## Instructions to follow
In the listing that follows, the range to quote begins at the line that has "simp [State.sendRemote]" and ends after the line that has "(s.mapTransfer e num"; quote it verbatim and add nothing.
++++++++++
@[simp] theorem setTh_mem (x : Thread) : (s.setTh x).mem = s.mem := by rfl
@[simp] theorem setG_mem (n : BitVec 5) (v : Word) : (s.setG n v).mem = s.mem := by rfl
@[simp] theorem setKernel_mem (job kid : Nat) (x : Kernel) : (s.setKernel job kid x).mem = s.mem := by rfl
@[simp] theorem setCounter_mem (n : Nat) (x : Counter) : (s.setCounter n x).mem = s.mem := by rfl
@[simp] theorem setVset_mem (v : Nat) (x : VSet) : (s.setVset v x).mem = s.mem := by rfl
@[simp] theorem setEngine_mem (e : Nat) (x : Engine) : (s.setEngine e x).mem = s.mem := by rfl
@[simp] theorem setBank_mem (b : Nat) (x : Bank) : (s.setBank b x).mem = s.mem := by rfl
@[simp] theorem logEvent_mem (k : LogKind) (a b : Nat) : (s.logEvent k a b).mem = s.mem := by rfl
@[simp] theorem postRecord_mem (j t : Nat) (bytes : List Byte) : (s.postRecord j t bytes).mem = s.mem := by rfl
@[simp] theorem deliverHeld_mem (j : Nat) : (s.deliverHeld j).mem = s.mem := by
  unfold State.deliverHeld
  split
  · rfl
  · rfl
  · exact foldl_mem _ _ _ fun _ _ => rfl

@[simp] theorem sendRecord_mem (j : Nat) (bytes : List Byte) : (s.sendRecord j bytes).mem = s.mem := by
  unfold State.sendRecord
  split <;> simp

@[simp] theorem trapFrom_mem (t cause : Nat) (eval epc loc : Word) :
    (s.trapFrom t cause eval epc loc).mem = s.mem := by
  simp [State.trapFrom]

@[simp] theorem trapOf_mem (t cause : Nat) (eval epc : Word) : (s.trapOf t cause eval epc).mem = s.mem := by
  simp [State.trapOf]

@[simp] theorem trap_mem (cause : Nat) (eval : Word) : (s.trap cause eval).mem = s.mem := by
  simp [State.trap]

@[simp] theorem trapFree_mem (cause : Nat) : (s.trapFree cause).mem = s.mem := by
  simp [State.trapFree]

@[simp] theorem clearUe_mem (pa n : Nat) : (s.clearUe pa n).mem = s.mem := by rfl
@[simp] theorem countBytes_mem (pa n : Nat) : (s.countBytes pa n).mem = s.mem := by rfl
@[simp] theorem noteWritten_mem (pa n : Nat) : (s.noteWritten pa n).mem = s.mem := by
  unfold State.noteWritten
  split <;> simp

@[simp] theorem parkWalk_mem (t va opc : Nat) (eval : Option Word) : (s.parkWalk t va opc eval).mem = s.mem := by
  simp [State.parkWalk]

@[simp] theorem retry_mem (opc : Nat) : (s.retry opc).mem = s.mem := by rfl
@[simp] theorem parkOn_mem (p : Park) : (s.parkOn p).mem = s.mem := by rfl
@[simp] theorem deferFault_mem (t kind : Nat) (wkind : BitVec 2) (detail : Word) :
    (s.deferFault t kind wkind detail).mem = s.mem := by
  unfold State.deferFault
  split <;> rfl

@[simp] theorem refuseStore_mem (t c : Nat) (va : Word) : (s.refuseStore t c va).mem = s.mem := by
  simp [State.refuseStore]

@[simp] theorem invalidateRlc_mem (c : Nat) : (s.invalidateRlc c).mem = s.mem := by rfl
@[simp] theorem updateCopy_mem (c pa : Nat) (b : List Byte) : (s.updateCopy c pa b).mem = s.mem := by
  unfold State.updateCopy
  split <;> rfl

@[simp] theorem noteAccess_mem (pa : Nat) : (s.noteAccess pa).mem = s.mem := by rfl
@[simp] theorem noteRead_mem (pa n : Nat) : (s.noteRead pa n).mem = s.mem := by rfl
@[simp] theorem noteLoad_mem (p : Part) (fresh : Bool) : (s.noteLoad p fresh).mem = s.mem := by
  unfold State.noteLoad
  split <;> rfl

@[simp] theorem retireTo_mem (pc : Word) : (s.retireTo pc).mem = s.mem := by rfl
@[simp] theorem retire_mem : (s.retire).mem = s.mem := by rfl
@[simp] theorem retireG_mem (d : BitVec 5) (v : Word) : (s.retireG d v).mem = s.mem := by rfl
@[simp] theorem digest_mem (va : Word) (data : List Byte) : (s.digest va data).mem = s.mem := by rfl
@[simp] theorem recordPlain_mem (r : Region) (i : Instr) : (s.recordPlain r i).mem = s.mem := by
  simp [State.recordPlain]

@[simp] theorem setQueue_mem (q : Nat) (x : AhQueue) : (s.setQueue q x).mem = s.mem := by rfl
@[simp] theorem peerWrite_mem (pa v : Nat) : (s.peerWrite pa v).mem = s.mem := by rfl
@[simp] theorem regWrite_mem (r : Reg) (v : Word) : (s.regWrite r v).mem = s.mem := by
  unfold State.regWrite
  split <;> simp

@[simp] theorem mmioWrite_mem (w : Who) (r : Reg) (v : Word) : (s.mmioWrite w r v).mem = s.mem := by
  unfold State.mmioWrite
  split <;> simp

@[simp] theorem setFull_mem (c off : Nat) (v : Bool) : (s.setFull c off v).mem = s.mem := by rfl
@[simp] theorem nudge_mem (g : Nat) : (s.nudge g).mem = s.mem := by
  unfold State.nudge
  split <;> rfl

@[simp] theorem viewStore_mem (pa : Nat) (b : List Byte) : (s.viewStore pa b).mem = s.mem := by
  simp [State.viewStore]

@[simp] theorem sideband_mem (ports : List Nat) (type id : Nat) (at_ : Word) (body : List Byte) :
    (s.sideband ports type id at_ body).mem = s.mem :=
  foldl_mem _ _ _ fun _ _ => rfl

@[simp] theorem spread_mem (p : Partition) (kind : Nat) (at_ : Word) (value : List Byte) :
    (s.spread p kind at_ value).mem = s.mem := by
  simp [State.spread]

@[simp] theorem tellRoot_mem (id : Nat) (body : List Byte) : (s.tellRoot id body).mem = s.mem := by
  unfold State.tellRoot
  split <;> simp

@[simp] theorem tellPeers_mem (p : Partition) (what answer : Nat) : (s.tellPeers p what answer).mem = s.mem :=
  foldl_mem _ _ _ fun _ _ => rfl

@[simp] theorem replayServed_mem (j g : Nat) : (s.replayServed j g).mem = s.mem := by
  unfold State.replayServed
  split <;> rfl

@[simp] theorem refused_mem (a : Ans) (va : Word) (opc : Nat) : (s.refused a va opc).mem = s.mem := by
  unfold State.refused
  split <;> simp

@[simp] theorem setWordFull_mem (pa : Nat) (v : Bool) : (s.setWordFull pa v).mem = s.mem := by rfl
@[simp] theorem serveClear_mem (pa : Nat) : (s.serveClear pa).mem = s.mem := by rfl
@[simp] theorem serveAlc_mem (n : Word) (d : Nat) : (s.serveAlc n d).mem = s.mem := by
  unfold State.serveAlc
  split <;> simp

@[simp] theorem serveFre_mem (a : Word) : (s.serveFre a).mem = s.mem := by
  unfold State.serveFre
  simp
  split <;> simp

@[simp] theorem enqueue_mem (g : Nat) (op : GateOp) (held : Bool) : (s.enqueue g op held).mem = s.mem := by rfl
@[simp] theorem divergeAt_mem (g : Nat) : (s.divergeAt g).mem = s.mem := by
  simp [State.divergeAt]

@[simp] theorem noteBuffered_mem (ps : List Part) : (s.noteBuffered ps).mem = s.mem :=
  foldl_mem _ _ _ fun _ _ => rfl

@[simp] theorem tlbFill_mem (c : Nat) (l : Leaf) : (s.tlbFill c l).mem = s.mem := by rfl
@[simp] theorem walkDone_mem (q : WalkReq) (w : Walk) : (s.walkDone q w).mem = s.mem := by
  unfold State.walkDone
  simp
  split <;> simp

@[simp] theorem noteLatch_mem (pa : Nat) : (s.noteLatch pa).mem = s.mem := by rfl
@[simp] theorem recordAccess_mem (i : Instr) (base : BitVec 5) (off : BitVec 9) (wc : BitVec 3) (s : State) :
    (recordAccess i base off wc s).mem = s.mem := by
  unfold recordAccess
  split <;> simp

@[simp] theorem clearErrors_mem (f : Nat → Bool) (key : Nat) : (s.clearErrors f key).mem = s.mem := by rfl
@[simp] theorem digestLanes_mem (vd : BitVec 3) (addr : Nat → Word) (ls : List (Nat × List Part)) :
    (s.digestLanes vd addr ls).mem = s.mem :=
  foldl_mem _ _ _ fun _ _ => rfl

@[simp] theorem openPdc_mem (j i : Nat) : (s.openPdc j i).mem = s.mem := by
  unfold State.openPdc
  split <;> rfl

@[simp] theorem notePdcWait_mem (j i : Nat) : (s.notePdcWait j i).mem = s.mem := by rfl
@[simp] theorem emit_mem (q : OutPkt) : (s.emit q).mem = s.mem := by rfl
@[simp] theorem sendRemote_mem (thr : Option Nat) (tid : BitVec 14) (engine cmd : Option (Nat × Nat)) (p : OutPkt) :
    (s.sendRemote thr tid engine cmd p).mem = s.mem := by
  simp [State.sendRemote]

@[simp] theorem failThread_mem (t job : Nat) (tid : BitVec 14) (eval : Word) :
    (s.failThread t job tid eval).mem = s.mem := by
  simp [State.failThread]

@[simp] theorem mapTransfer_mem (e num : Nat) (f : Transfer → Transfer) :
    (s.mapTransfer e num f).mem = s.mem := by rfl

@[simp] theorem failTransfer_mem (e num code : Nat) : (s.failTransfer e num code).mem = s.mem := by rfl
@[simp] theorem failRemote_mem (r : RemoteOp) (cause : Nat) : (s.failRemote r cause).mem = s.mem := by
  unfold State.failRemote
  split <;> simp

@[simp] theorem dropRemote_mem (r : RemoteOp) : (s.dropRemote r).mem = s.mem := by rfl
@[simp] theorem leaveEgress_mem (o : RemoteOp) : (s.leaveEgress o).mem = s.mem := by
  simp [State.leaveEgress]

@[simp] theorem sendWaiting_mem : (s.sendWaiting).mem = s.mem := by
  unfold State.sendWaiting
  split <;> simp

@[simp] theorem sendAllWaiting_mem : (s.sendAllWaiting).mem = s.mem := by
  simp [State.sendAllWaiting]

@[simp] theorem threadRemote_mem (kind peer : Nat) (va : Word) (data : List Byte) (rel : Bool) :
    (s.threadRemote kind peer va data rel).mem = s.mem := by
  simp [State.threadRemote]

@[simp] theorem parkRemote_mem (peer opc : Nat) : (s.parkRemote peer opc).mem = s.mem := by
  unfold State.parkRemote
  split <;> rfl

@[simp] theorem rincSend_mem (peer : Nat) (va addend : Word) (rel kind : BitVec 1) :
    (s.rincSend peer va addend rel kind).mem = s.mem := by
  simp [State.rincSend]

@[simp] theorem answer_mem (p : Packet) (op : Nat) (data : List Byte) : (s.answer p op data).mem = s.mem := by rfl
@[simp] theorem refusePkt_mem (p : Packet) (cause : Nat) : (s.refusePkt p cause).mem = s.mem := by rfl
@[simp] theorem holdPkt_mem (kind : Nat) (p : Packet) (w : Wait) : (s.holdPkt kind p w).mem = s.mem := by
  unfold State.holdPkt
  (repeat' split) <;> simp

@[simp] theorem donePkt_mem (p : Packet) : (s.donePkt p).mem = s.mem := by
  unfold State.donePkt
  split <;> rfl

@[simp] theorem startThread_mem (t job kid id : Nat) (pc : Word) (regs : List Word) (fctl tvec seed : Word) :
    (s.startThread t job kid id pc regs fctl tvec seed).mem = s.mem := by rfl

@[simp] theorem digestLost_mem (j id : Nat) : (s.digestLost j id).mem = s.mem := by rfl
@[simp] theorem bumpSeq_mem : (s.bumpSeq).mem = s.mem := by rfl
@[simp] theorem sendMsg_mem (dst hidx len : Nat) (payload : List Byte) (call : Bool) (token : BitVec 32) (tag : Scope) :
    (s.sendMsg dst hidx len payload call token tag).mem = s.mem := by rfl

@[simp] theorem handlerEmpty_mem (c : Nat) : (s.handlerEmpty c).mem = s.mem := by
  unfold State.handlerEmpty
  split <;> simp

@[simp] theorem deferFor_mem (job : Nat) (tid : BitVec 14) (c kind : Nat) (wkind : BitVec 2) (detail : Word) :
    (s.deferFor job tid c kind wkind detail).mem = s.mem := by
  unfold State.deferFor
  dsimp only
  (repeat' split) <;> simp

@[simp] theorem spawnAnswer_mem (w : Option (Nat × Nat)) (id : Nat) : (s.spawnAnswer w id).mem = s.mem := by
  unfold State.spawnAnswer
  split <;> rfl

@[simp] theorem renumber_mem (j : Nat) : (s.renumber j).mem = s.mem := by rfl
@[simp] theorem nextQuantumSaved_mem (j : Nat) : (s.nextQuantumSaved j).mem = s.mem := by rfl
@[simp] theorem freeSlot_mem : (s.freeSlot).mem = s.mem := by rfl
@[simp] theorem putEpisode_mem (e : Episode) : (s.putEpisode e).mem = s.mem := by rfl
@[simp] theorem barCheck_mem (key : Nat) : (s.barCheck key).mem = s.mem := by
  unfold State.barCheck
  split <;> simp

@[simp] theorem claimHandles_mem (hs : List Nat) : (s.claimHandles hs).mem = s.mem := by rfl
@[simp] theorem launchCopy_mem (e : Nat) (d : BitVec 5) : (s.launchCopy e d).mem = s.mem := by
  simp [State.launchCopy]

@[simp] theorem engineFill_mem (e j va : Nat) : (s.engineFill e j va).mem = s.mem := by
  unfold State.engineFill
  simp
  split <;> simp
++++++++++
## Answer area
  simp [State.sendRemote]

@[simp] theorem failThread_mem (t job : Nat) (tid : BitVec 14) (eval : Word) :
    (s.failThread t job tid eval).mem = s.mem := by
  simp [State.failThread]

@[simp] theorem mapTransfer_mem (e num : Nat) (f : Transfer → Transfer) :
    (s.mapTransfer e num f).mem = s.mem := by rfl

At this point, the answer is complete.